Supermarkets are characterised by their highly changeable need for refrigeration depending on the time of day or customer footfall. Besides the well-known basic requirements such as observing the permissible operating conditions and ensuring functional oil management, the capacity control must be tailored to the application for compressors to operate smoothly. The purpose of capacity control in parallel compounding is to cover minimum loads in order to minimise on-off cycles, especially in the lead compressor, and achieve a high control accuracy (CF) with minimal capacity changes per step, so as to lower operating costs and increase the reliability of the system.

In recent years, rationalisations in systems and installations have, in practice, often led to conflicting requirements in terms of high efficiency, low system complexity and low investment costs. Common consequences include unfavourable system performance and poorer operating reliability, such as due to:

  • a reduced number of compressors and/or excessively large compressors per suction group
  • active liquid injection with regular subsequent injections in lieu of an external desuperheater for the low temperature stage
  • low temperature capacity control with on-off cycles instead of capacity control with a frequency inverter
  • even stricter heat recovery requirements
  • heat recovery systems without storage tanks on the hot water side
  • less time needed for production, installation and commissioning
  • a reduced number of filter and oil changes
Image 1: Simplified depiction of the thermal application limits of a compressor for transcritical applications.
Image 1: Simplified depiction of the thermal application limits of a compressor for transcritical applications.

The discharge gas temperature illustrates the effects on the lead compressor. A standard compound control system monitors the following variables independently of one another and features a safety cutout for the high pressure, discharge gas temperature, suction gas superheat, oil level and motor temperature. The permitted discharge gas temperature in particular depends on the pressure ratio, suction gas superheat, operating frequency, operating time and dynamics of the operation. A lower operating frequency and higher suction gas superheat can affect the thermal load of the compressor and lower its application limit. In image 1, dashed line 3 shows the maximum permitted discharge gas temperature (t max.) for an operating frequency of 25 Hz with suction gas superheat of 30 K. Highly unfavourable operating conditions for the lead compressor in the medium temperature stage are characterised by:

  • Daytime operation with lots of on-off cycles in the lag compressors and unstable (fluctuating) operating conditions brought about by low control accuracy
  • Night-time operation with low operating frequency and regular pump-down cycles with a high pressure ratio and high suction gas temperatures
  • Night-time operation with low operating frequency and a high number of on-off cycles, characterised by an active liquid injection before the lead compressor was shut down causing an excess of liquid refrigerant on the suction side during the restart delay

The conditions shown as examples indirectly affect the tribology of the compressor drive gear and can result in increased wear on the bearings.

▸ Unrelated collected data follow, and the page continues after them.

/-- A slot becomes FREE with a TPI_DISC pulse; its digest contribution is dropped (R88). -/
def State.discardSlot (s : State) (r t i : Nat) : State :=
  (s.modProbe r t (fun p => { (p.setSlot i {}) with
    readSlot := if p.readSlot = some i then none else p.readSlot, bandRerun := p.bandRerun.filter (· != i) })).emit (.disc r t i)

/-- Several slots become FREE, in order. -/
def State.discardSlots (s : State) (r t : Nat) (l : List Nat) : State := l.foldl (fun s i => s.discardSlot r t i) s

/-- TPI_RETRY for a slot, with its first header's HTAG (R94). -/
def State.retryPulse (s : State) (r t i : Nat) : State :=
  let p := s.probe r t
  ((s.setProbe r t { p with retrySlot := some i, retryTaken := false, retryPassed := false }).emit (.retry r t (p.slot i).first.htag)).count r t 9 1

/-- A tenant drop (R88, R94, R190, R232): the tenant's unreleased slots are discarded; in RETRY, losing the retried slot opens the fence. -/
def State.dropSlots (s : State) (r t tenant : Nat) (every : Bool) : State :=
  let p := s.probe r t
  let l := p.unreleased.filter (fun i => (p.slot i).job == .tenant && (every || (p.slot i).first.tenant == tenant))
  let lost : Bool := match p.retrySlot with
    | some i => p.eff == .retry && l.contains i
    | none => false
  let s := s.discardSlots r t l
  let s := if lost then (s.modProbe r t (fun p => { p with retrySlot := none })).setFence r t .opened else s
  (s.kickRelease r t).checkIdle r t

/-- Contexts of a tenant removed from a probe, with their accumulator and activity counts (R146, R190). -/
def State.removeCtx (s : State) (r t tenant : Nat) : State :=
  match (s.probe r t).ctxOf tenant with
  | none => s
  | some i => s.modProbe r t (fun p => { p with ctx := tdel i p.ctx, acc := tdel i p.acc, act := tdel i p.act })

/-! ## Digest and signature -/

/-- Digest amounts of a slot, drawn for its latest header (R283). -/
def State.digestKappa (s : State) (p : Probe) (x : Slot) : Kappa :=
  Kappa.draw (Trivium.start (s.cfg.dkey.getD 0) (ivDigest p.shelfX p.shelfY x.last.layer x.last.operator x.last.obase))

/-- Fold chunks into a contribution: a new ρ at every group of 32 (R282). -/
def Slot.foldChunks : Slot → Kappa → List Nat → Slot × Kappa
  | x, k, [] => (x, k)
  | x, k, c :: rest =>
    let (rho, k') := if x.chunks % 32 = 0 then k.nextRho else ((x.drhoA, x.drhoB), k)
    let j := x.chunks % 32
    Slot.foldChunks { x with drhoA := rho.1, drhoB := rho.2, chunks := x.chunks + 1,
                             dA := addp x.dA (rot c (rho.1 + k'.kA.getD j 0)), dB := addp x.dB (rot c (rho.2 + k'.kB.getD j 0)) } k' rest

/-- The contribution of a slot in both lanes (R282). -/
def Slot.contribution (x : Slot) (k : Kappa) : Nat × Nat :=
  (addp x.dA (rot x.chunks (k.kA.getD 32 0)), addp x.dB (rot x.chunks (k.kB.getD 32 0)))

/-- Signature amounts of a slot: of the reading stream after its 16 choice bits, or of the pattern's stream (R101, R122). -/
def State.readingKappa (s : State) (r : Nat) (p : Probe) (x : Slot) : Kappa :=
  match x.job with
  | .ift => Kappa.draw (Trivium.start (s.hub r).iftKey (ivIft p.ift.pat 0 0 1))
  | .reading =>
    (match p.readOrder with
     | some o => Kappa.draw (Trivium.skip 16 (Trivium.start o.key (ivReading o.x o.y o.count o.dom o.u)))
     | none => Kappa.draw (Trivium.skip 16 (Trivium.start 0 0)))
  | .tenant => Kappa.draw (Trivium.skip 16 (Trivium.start (tgetD {} x.ctx p.ctx).key (ivReading p.shelfX p.shelfY x.rcount x.rdom x.ru)))

/-- The choice of R101 for a slot: the first d of the 16 keystream bits are 0; nothing is chosen at d = 31. -/
def Probe.chosen (p : Probe) (x : Slot) : Bool :=
  let c := tgetD {} x.ctx p.ctx
  let w := (Trivium.take 16 (Trivium.start c.key (ivReading p.shelfX p.shelfY x.rcount x.rdom x.ru))).1
  c.d == 0 || (decide (c.d ≤ 16) && bits w (16 - c.d) c.d == 0)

An excessively low control range and significant load or capacity changes result in instability in the overall system, especially when the control range of the lead compressor is unable to compensate for the drops in capacity caused by other compressors switching on and off. Control accuracy is used to describe this relationship. It is the difference between the capacity of the lead compressor at maximum and minimum frequency, divided by the capacity of the subsequent compressor (source: ASERCOM, see also www.bitzer.de/shared_media/html/kt-600/).

Case studies

Supermarket refrigeration systems are built with a primary focus on low investment costs and small system dimensions, as shown in the following example. The lead compressor 4JTE-15K-40P is equipped with a frequency inverter that can operate the compressor at between 30 Hz and 60 Hz. Two additional 4FTE-20K-40P fixed-speed reciprocating compressors have also been added to the compound system.

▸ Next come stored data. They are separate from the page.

-- ==== Sys2Proof/Machine/CatOps.lean ====
section
/-! DEFINITION. A hub's part in Folios (R152–R156, R164, R180–R184): checks and holds at the prepare, the vote, orders at the seal, the
application, and the visits of the gap that it begins and ends (R124, R125, R133). -/

namespace Sys2Proof.Machine

/-! ## Holds and votes -/

/-- A Folio open at a hub. -/
def Hub.folioOf (h : Hub) (n : Nat) : Option HubFolio := h.fl.open_.find? (fun f => f.number == n)

/-- The state with a hub's Folio replaced. -/
def State.setHubFolio (s : State) (r : Nat) (f : HubFolio) : State :=
  s.modHub r (fun h => { h with fl := { h.fl with open_ := h.fl.open_.map (fun g => if g.number = f.number then f else g) } })

/-- Is this a Catalogue action on a column? -/
def Act.onColumn (a : Act) : Bool := decide (a.act ≤ 3)

/-- Rows of a column that a Catalogue action moves from, the quenched one left out (R152, R156). -/
def CatPart.heldRows (p : CatPart) (a : Act) : List Nat :=
  if a.act = 0x01 then (p.movingRow a.col).toList
  else if a.act = 0x02 then
    ((p.applyAct a 0).2.flatMap (fun ch => ch.moves.map (·.src))).filter (· != a.row)
  else []

/-- Is the row a Folio quenches the gap of its column? -/
def CatPart.quenchesGap (p : CatPart) (a : Act) : Bool := a.act == 0x02 && p.gapRow a.col == some a.row

/-- The vote code of a hub's checks at the prepare, 0 for yes: its Catalogue actions in record order, and a key for every ASSIGN (R170, R178). -/
def Hub.check (h : Hub) (acts : List Act) : Nat :=
  let keyed := fun (a : Act) => (tget a.tenant h.keys).isSome || acts.any (fun k => k.act == 0x06 && k.tenant == a.tenant)
  if acts.any (fun a => a.act == 0x04 && !keyed a) then 4 else h.cat.checkAll acts

/-- A reading in COPY or RUN (R116). -/
def ReadRec.unsettled (x : ReadRec) : Bool := x.running && (x.st == .copy || x.st == .run)

/-- A column is settled for its Folio (R116, R152, R156, R164): every position idle, IFT stopped, no reading running on its reader unless that
reader is itself quenched, and no move running. -/
def Hub.settled (h : Hub) (a : Act) : Bool :=
  let w := h.walkOf a.col
  w.awaitIdle.isEmpty && !w.awaitIft && w.moving.isEmpty && (a.act == 0x03 || h.cat.quenchesGap a || !(h.queueOf a.col).any ReadRec.unsettled)

/-- Every condition of a Folio's actions is met, and the hub holds its part of an amendment: the hub votes yes (R180, R432). -/
def State.tryVote (s : State) (r n : Nat) : State :=
  let h := s.hub r
  match h.folioOf n with
  | none => s
  | some f =>
    let holds := (f.acts.filter (fun a => a.act == 0x20)).all (fun a => h.parts.contains (bits a.arg 32 4))
    if f.st = .preparing ∧ (f.acts.filter Act.onColumn).all h.settled ∧ holds then
      ((s.setHubFolio r { f with st := .yes }).send (msgFlVote r n 0 h.gt)).traceFolio r n 1 0 false
    else s

/-- Every Folio that a region's hub is preparing is looked at again. -/
def State.tryVotes (s : State) (r : Nat) : State := (s.hub r).fl.open_.foldl (fun s f => s.tryVote r f.number) s

/-- After a reading has ended: readers take what waits, and prepared Folios are voted on (R109, R116). -/
def State.afterReading (s : State) (r : Nat) : State := (s.dispatchAll r).tryVotes r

A mechanical capacity control system has not been fitted. The minimum capacity of the system in winter is 19.1 kW and its maximum capacity in summer is 88 kW. A flash gas bypass system with the following operating conditions was selected for the design:

Summer:
Operation mode: Transcritical
Evaporation temperature  -8°C
Gas cooler outlet temperature 40°C
High pressure 98.6 bar
Winter:
Operation mode: Subcritical
Evaporation temperature -8°C
Condensing temperature 15°C

The low temperature stage has not been included in order to keep the following examples simple. The control accuracy of this system configuration is just 36% in summer and 34% in winter.

These values are in need of optimisation. In this case, the control accuracy (CF) does not allow for good coverage of the refrigerating capacity required by the evaporator. Constant switches between minimum and maximum lead compressor operating frequency, frequent lag compressor cycle rates, strongly fluctuating suction, medium and high pressures and cyclical operation with high and low suction gas superheat are all typical symptoms of a system operating with low control accuracy. The operating behaviour of such a system during opening hours on a typical winter’s day at our latitudes is depicted in image 2. (See image 2)

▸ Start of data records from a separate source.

/-! ## Application -/

/-- The marks of the build of a region, in the order of R144: fuses, the Charter's list, failed self-tests, and early L1s (R422). -/
def State.marksOf (s : State) (r : Nat) : List (Nat × Nat) :=
  ((s.bru.badTiles.filter (fun e => e.1 == r)).map (fun e => (e.2, 1)))
    ++ ((s.cfg.quench.filter (fun e => e.1 == r)).map (fun e => (e.2.1, 2)))
    ++ ((s.bru.pstKnown.filter (fun e => e.1 == r)).map (fun e => (e.2, 5)))
    ++ ((s.bru.early.filter (fun e => e.1 == r)).map (fun e => (e.2.1, e.2.2)))

/-- The Catalogue is built, at the Kiln and at every hub (R144). -/
def State.buildCatalogue (s : State) : State :=
  (List.range s.regionCount).foldl (fun s r =>
    let p := CatPart.build (s.marksOf r) s.pwr.secs
    { (s.modHub r (fun h => { h with cat := p })) with master := tput r p s.master }) s

/-- Columns of a state in the Catalogue. -/
def State.columnsIn (s : State) (c : ColState) : Nat :=
  ((List.range s.regionCount).map (fun r => ((List.range 32).filter (fun k => (s.masterOf r).stateOf k == c)).length)).foldl (· + ·) 0

/-- More columns are PARKED, EXHAUSTED or CLOSED than REGIONS LIMITS allows; 0xFFFF is no limit (R414, R422). -/
def State.overLimits (s : State) : Bool :=
  let past := fun (c : ColState) (m : Nat) => m != 0xFFFF && decide (m < s.columnsIn c)
  past .parked s.cfg.maxPark || past .exhausted s.cfg.maxExh || past .closed s.cfg.maxClosed

/-- Patterns by index. -/
def charterLibrary (c : Charter) : List Pattern := (List.range c.patterns.length).filterMap (fun i => (c.patterns.find? (fun e => e.1 == i)).map (·.2))

/-- A hub takes what it holds of a configuration: pattern library, IFT key, and T_amb of its entry among `tc` (R120, R320). -/
def State.hubTakes (s : State) (r : Nat) (tc : List TcoefEntry) : State :=
  let s := s.modHub r (fun h => { h with patterns := charterLibrary s.cfg, iftKey := s.cfg.iftKey.getD 0 })
  let s := s.set Reg.RH_IFT_CTRL_NPAT r (charterLibrary s.cfg).length
  match tc.find? (fun e => e.region == r) with
  | some e => s.set Reg.RH_TH_AMB_AMB r e.amb
  | none => s

/-- Sense channels take the initial K̄ of their entries where `l` names them (R317, R414). -/
def State.setKbar (s : State) (l : List ChannelEntry) : State :=
  { s with tally := { s.tally with channels := l.foldl (fun t e =>
      let c : SenseCh := tgetD {} e.channel t
      tput e.channel { c with kbar := e.kbar } t) s.tally.channels } }

/-- CHR_INFO (R436). -/
def State.showCharter (s : State) : State :=
  s.setAll 0 [(Reg.CHR_INFO_SERIAL, s.bru.serial), (Reg.CHR_INFO_MEKOR, s.bru.mekor), (Reg.CHR_INFO_LENGTH, s.bru.length),
    (Reg.CHR_INFO_AMSEQ, s.bru.amseq), (Reg.CHR_INFO_EDIGEST, s.bru.edigest)]

/-- Every hub is sent its part of each section of a list, and its acknowledgement is awaited (R421, R432, R435). A part is shown as one empty flit,
since the spec does not say which entries it holds (assumption 71). -/
def State.sendCharter (s : State) (sections : List Nat) : State × List (Nat × Nat) :=
  let l := s.liveRegions.flatMap (fun r => sections.map (fun c => (r, c)))
  (s.sendAll (l.map (fun e => msgChData e.1 0 true e.2 [0])), l)

/-- Step 7: a verified Charter is applied, or refuses (R41, R421, R422). -/
def State.applyCharter (s : State) (i : Image) : State :=
  let s := { s with bru := { s.bru with state := .apply, serial := i.serial, mekor := i.mekor, length := i.length, edigest := i.digest, amseq := 0 } }
  if s.bru.hopsOk = false then s.bruRefuse 0x20 s.bru.trainDetail
  else if i.content.w ≠ s.bru.trainW ∨ i.content.h ≠ s.bru.trainH ∨ i.content.spine ≠ s.bru.trainS then s.bruRefuse 0x21 s.bru.trainDetail
  else
    let s := { s with cfg := i.content, pwr := { s.pwr with khz := i.content.rclk } }
    let s := (s.setAll 0 [(Reg.KILN_GEOM_W, s.cfg.w), (Reg.KILN_GEOM_H, s.cfg.h), (Reg.KILN_GEOM_S, s.cfg.spine)]).showCharter.buildCatalogue
    if s.overLimits then s.bruRefuse 0x30 0
    else
      let s := s.cfg.loads.foldl (fun s e => s.loadEntry e (fun _ _ => true)) s
      let s := ((List.range s.regionCount).foldl (fun s r => s.hubTakes r s.cfg.tcoefs) s).setKbar s.cfg.channels
      let (s, l) := s.syncBindings.sendCharter s.cfg.sections
      { s with bru := { s.bru with hubAcks := l } }

/-! ## Qualification and READY -/

/-- Bit `c` of a register of one bit to a port. -/
def State.setPortBit (s : State) (f : RegField) (c : Nat) (v : Bool) : State :=
  let x := s.get f 0
  s.set f 0 (masked x (2 ^ c) (if v then 2 ^ c else 0))

/-- Every hub opens the fences of its SERVICE positions, and GAP and QUENCHED positions take their roles (R140, R427). -/
def State.driveRoles (s : State) (r : Nat) : State :=
  (List.range 1056).foldl (fun s t =>
    let p := (s.hub r).cat
    let role := (p.at t).role
    let lrow := (p.lrowOf (tileCol t) (tileRow t)).getD 0
    let s := s.setFence r t (match role with | .service => .opened | .gap => .gap | .quenched => .quenched)
    s.modProbe r t (fun q => { q with role := role, accession := (p.at t).accession, shelfX := if role = .service then s.shelfX r (tileCol t) else 0,
                                      shelfY := if role = .service then s.shelfY r lrow else 0, shelfValid := role == .service })) s

/-- READY (R427). -/
def State.bruReady (s : State) : State :=
  let (lock, allow) : Nat × Nat := s.cfg.policy.getD (0xFFFF, 0)
  let s := { s with bru := { s.bru with state := .ready, code := 0, classH := false } }
  let s := s.setAll 0 [(Reg.CHR_LOCK_LOCKED, lock), (Reg.CHR_LOCK_ALLOW, allow), (Reg.BRU_STATUS_UNPROV, flag (s.vault.st == .unprovisioned))]
  let s := ((s.liveRegions.foldl (fun s r => s.driveRoles r) s).setPhase .service).rollBackLost none
  let s := ((List.range 32).filter (fun c => (s.port c).qualified)).foldl (fun s c => s.enablePort c) s
  let quenched := ((List.range s.regionCount).map (fun r => ((List.range 1056).filter (fun t => ((s.masterOf r).at t).role == .quenched)).length)).foldl (· + ·) 0
  let us := (s.gt - s.bru.start) * 4000 / s.cfg.rclk
  (((s.raise Reg.BRU_EVENT_READY 0).recordOf 0x1301 bruSrc us s.bru.serial quenched).event 13).bruEnd

/-- Ports whose qualification has passed. -/
def State.qualifiedCount (s : State) : Nat := ((List.range 32).filter (fun c => (s.port c).qualified)).length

Image 2: Operation of a refrigeration system with three compressors and low control accuracy on an average winter’s day.
Image 2: Operation of a refrigeration system with three compressors and low control accuracy on an average winter’s day.

In the first step, the frequency range of the lead compressor is expanded to the standard range. This way, the control accuracy (CF) can be improved to 36 and 55 in a relatively quick and easy manner. At this point, it is necessary to check whether the thermal load is still permissible for the lead compressor, given the suction gas superheating and operating conditions. Likewise, the motor power reserve needs to be inspected if the frequency-controlled motor has star wiring.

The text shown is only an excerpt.